One night, she attached a nasogastric tube to Bean – which Stella uses to get food and medicine into her stomach. Bean found hot cocoa in her tube.

Other times he was seen swimming in the bathtub (pictured), playing doctor with her other toys, and eating breakfast using pretend food

Other times he was seen swimming in the bathtub, playing doctor with her other toys, and eating breakfast using pretend food (pictured)

Sometimes he could be seen playing in the bath (left), pretending to eat breakfast (right), or even swimming in it (left).

During a recent interview with Good Morning America, Samantha explained that because she has never had a disability, she worried that her little girl wouldn't have any one to relate to

Samantha shared her concerns with Good Morning America during a recent interview. She explained how she was worried about the possibility of her baby girl not being able to relate because she had never experienced a disability.

Samantha stated that her idea was born after Stella got Stella a Barbie doll who also had a handicap and that Samantha immediately saw Stella grow in confidence.

She was afraid her baby would not be able to relate because she hasn’t had to deal with a disability in her life. 

‘As a mom I was concerned about how I was going to relate with my child. Although I do not have a disability I was unable to relate with people who were disabled as a child.

“So she can truly see what representation can mean to her, it was no brainer.” 

The Elf on the Shelf tradition was started in 2005 after author Carol Aebersold released a children’s book about it – and it has since become widely popular.

The elf is believed to visit children prior to Christmas, to make sure they’re being good and naughty. After checking on their behavior, he returns home every night to Santa to bring back his report.

Samantha shares photos of the elf often to Instagram in hopes it sparks conversation between her and her kids.

She said, “Yes it is a silly little thing that I am doing to my daughter this year. However, I hope that it opens up a dialogue that our children find hard to have.”

“Having conversations about someone using a wheelchair, or someone with a mobility device is difficult for parents. If you have never done this before, then why not start the conversation with Elf on The Shelf?

She said that she came up with the idea after she got Stella a Barbie doll that was also in a wheelchair, and she instantly saw her confidence grow

After Stella, a Barbie doll with a disability, gave her the idea to create it. Her confidence grew immediately.

Samantha often shares pictures of the elf to her Instagram account, in the hopes that it'll spark conversation between parents and their kids

Samantha frequently posts photos of the elf on her Instagram, hoping it sparks conversation between the parents and the kids. 

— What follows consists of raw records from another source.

/-- What a circuit command does at its turn, after the checks of its mode and image address. -/
def State.cirAct (s : State) (t o : Nat) (c : Cmd) (a : Nat) : State :=
  let x := s.tile t
  let r := s.arr t a
  let done (s : State) : State := s.cmdDone t o c.seq
  let src := c.addr.toNat
  match c.i with
  | .cirConvert _ _ _ =>
    if x.inWindow a then s.stopCmd t o c (cirCmdFault c Code.arrayMode 7 0)
    else (s.putArr t a { r with mode := .converting }).modCmd t o c.seq (fun c => { c with stage := 2 })
  | .cirSched _ _ _ =>
    if 4 ≤ s.copyLoad t then s
    else
      match x.poisonIn src 1056 with
      | some d => s.stopCmd t o c (cirCmdFault c Code.memPoison 4 d)
      | none =>
        let ds := doubles 132 (Memory.bytes x.mem src 1056)
        let ends := [((ds.getD 2 0).extractLsb' 0 8).toNat, ((ds.getD 2 0).extractLsb' 8 8).toNat].filter (· != 255)
        if schedBad ds || x.arrs.any (fun y => y.1 != a && y.2.holds && ends.any (fun e => y.2.ice == e || y.2.oce == e)) then
          s.stopCmd t o c (cirCmdFault c Code.cfgImage 7 0)
        else done (s.putArr t a { r with hdr := ds.take 4, sched := ds.drop 4, holds := true })
  | .cirRun _ _ =>
    if r.mode == .running then done (s.cirAcquire t a c.after)
    else if !s.cirBound t a r.ice true || !s.cirBound t a r.oce false then s.stopCmd t o c (cirCmdFault c Code.cfgImage 7 0)
    else done ((s.putArr t a { r with mode := .running, lastSet := some o, holds := true, absent := false }).cirAcquire t a c.after)
  | .cirRunf _ _ =>
    if !s.cirBound t a r.ice true || !s.cirBound t a r.oce false then s.stopCmd t o c (cirCmdFault c Code.cfgImage 7 0)
    else
      done ((s.putArr t a { r with mode := .running, vals := 0, latch := 0, valid := false, pdata := 0, cycles := 0, first := true,
                                   step := r.start, lastSet := some o, holds := true, absent := false }).cirAcquire t a c.after)
  | .cirHalt _ _ =>
    let s1 := s.putArr t a { r with mode := .halted, absent := false }
    if (s.cirAccs t a).isEmpty then done s1 else s1
  | .cirRevert _ _ =>
    if r.mode == .running || !(s.cirAccs t a).isEmpty then s else done (s.putTile t (x.revert a r))
  | .cirPageout _ _ p _ =>
    let p := p.toNat
    if s.pageBefore t o c.seq a p then s
    else if !r.present.getLsbD p then done s
    else if r.pageWaits p || 4 ≤ s.copyLoad t then s
    else
      match (pageSpans a p).findSome? (fun b => x.poisonIn b 256) with
      | some d => s.stopCmd t o c (cirCmdFault c Code.memPoison 4 d)
      | none =>
        done ((s.putTile t (x.movePage (pageByte a p) (fun i => src + i))).modArr t a (fun r => { r with present := setBit r.present p false }))
  | .cirPagein _ _ p _ =>
    let p := p.toNat
    if s.pageBefore t o c.seq a p || (r.present.getLsbD p && r.pageWaits p) || 4 ≤ s.copyLoad t then s
    else
      match x.poisonIn src 8192 with
      | some d => s.stopCmd t o c (cirCmdFault c Code.memPoison 4 d)
      | none =>
        match x.badContext src 8192 with
        | some _ => s.stopCmd t o c (cirCmdFault c Code.cfgImage 7 0)
        | none =>
          done ((s.putTile t (x.movePage (fun i => src + i) (pageByte a p))).modArr t a (fun r =>
            { r with present := setBit r.present p true, absent := r.absent && r.page? != some p }))
  | _ => s
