/-- The seal of an image, which a part that is not open asks for (R204, R268). -/
def State.imageSigned (s : State) (ds : List Double) : Bool :=
  let h := imgHead ds
  let bs := bytesOfDoubles ds
  if h.signed then decide (96 ≤ h.len) && s.sealed (bs.take (h.len - 96)) ((bs.drop (h.len - 96)).take 96) else s.cfg.sec == 0

/-- The checks of R204, in its order; `sup` says that the loading set is a supervisor set (log entry 14, DEDUCED). -/
def State.checkImage (s : State) (ds : List Double) (sup start : Bool) (l : Latch) : Except (BitVec 8) Image := do
  let h := imgHead ds
  need (s.imageSigned ds) Code.cfgImage
  need (headOk ds && sectsOk ds) Code.cfgImage
  let sraw := pieces 24 (sect ds 1).1 (sect ds 1).2
  let bars := (sect ds 7).2
  need (!sraw.any entryRsv && !bars.any barRsv) Code.cfgImage
  let chans ← part (walkChans (sect ds 3).1 (sect ds 3).2)
  let data ← part (walkData (sect ds 5).1 (sect ds 5).2)
  need (!data.any ImgData.rsv) Code.cfgImage
  need (!(h.pins || (sects ds).any (fun x => x.kind == 6)) || h.cmapver == s.cfg.cmapver) Code.layoutStale
  let sets ← part (sraw.mapM (imgSet (sect ds 2).2))
  need (octetsOk sets && s.poolFree sets) Code.cfgImage
  need (sup || sets.all (fun x => !x.ent.sup)) Code.cfgImage
  need (sets.all (fun x => x.heads.all (trigOk x.ent))) Code.cfgImage
  need (s.chansOk (s.replaced sets l) sets chans && groupsOk sets && spillsOk sets) Code.cfgImage
  need (nodesOk sets chans (pieces 2 (sect ds 4).1 (sect ds 4).2)) Code.cfgImage
  let m ← parseImage ds
  need (s.regsOk sets m.regs start) Code.cfgImage
  need (data.all s.dataOk) Code.cfgImage
  need (!((sects ds).any (fun x => x.kind == 6)) || ((sect ds 6).2.getD 0 0).getLsbD 0) Code.cfgImage
  need ((imgTiles sets).all (fun t => SMap.get true s.cfg.health t)) Code.hwDetected
  return m

end Sys2Proof.Machine
end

She added: 'If we start with small conversations, whether it be Elf on the Shelf or inclusive toys or a character in a book that they see, that's just going to help a future generation be inclusive'

She stated that if we started with small talks, regardless of whether Elf on a Shelf is inclusive toys or inclusive books, then that will help future generations be more inclusive.

“I think that inclusion and normalizing the disability will only make our children more accepting of people with disabilities.

Samantha stated that Stella is frequently questioned by curious children. However, she recalled a moment when Stella was with a child years ago at a doctor’s office.

Samantha heard Stella’s mom asking why Stella was disabled and the young girl noticed. Stella was in a wheelchair and Samantha asked her mother why.

She recalled, “I really appreciated it because that gave me the chance to have a discussion with Stella about why she was in a chair.”

“And she didn’t care why Stella was in the wheelchair. “She just loved purple wheels.

Samantha said, “We are a lot more difficult on ourselves.” Start with small conversations. It doesn’t matter if it’s Elf at the Shelf, inclusive toys, or their favourite TV character. That’s going to make it easier for future generations to be inclusive, be kind, and be good people.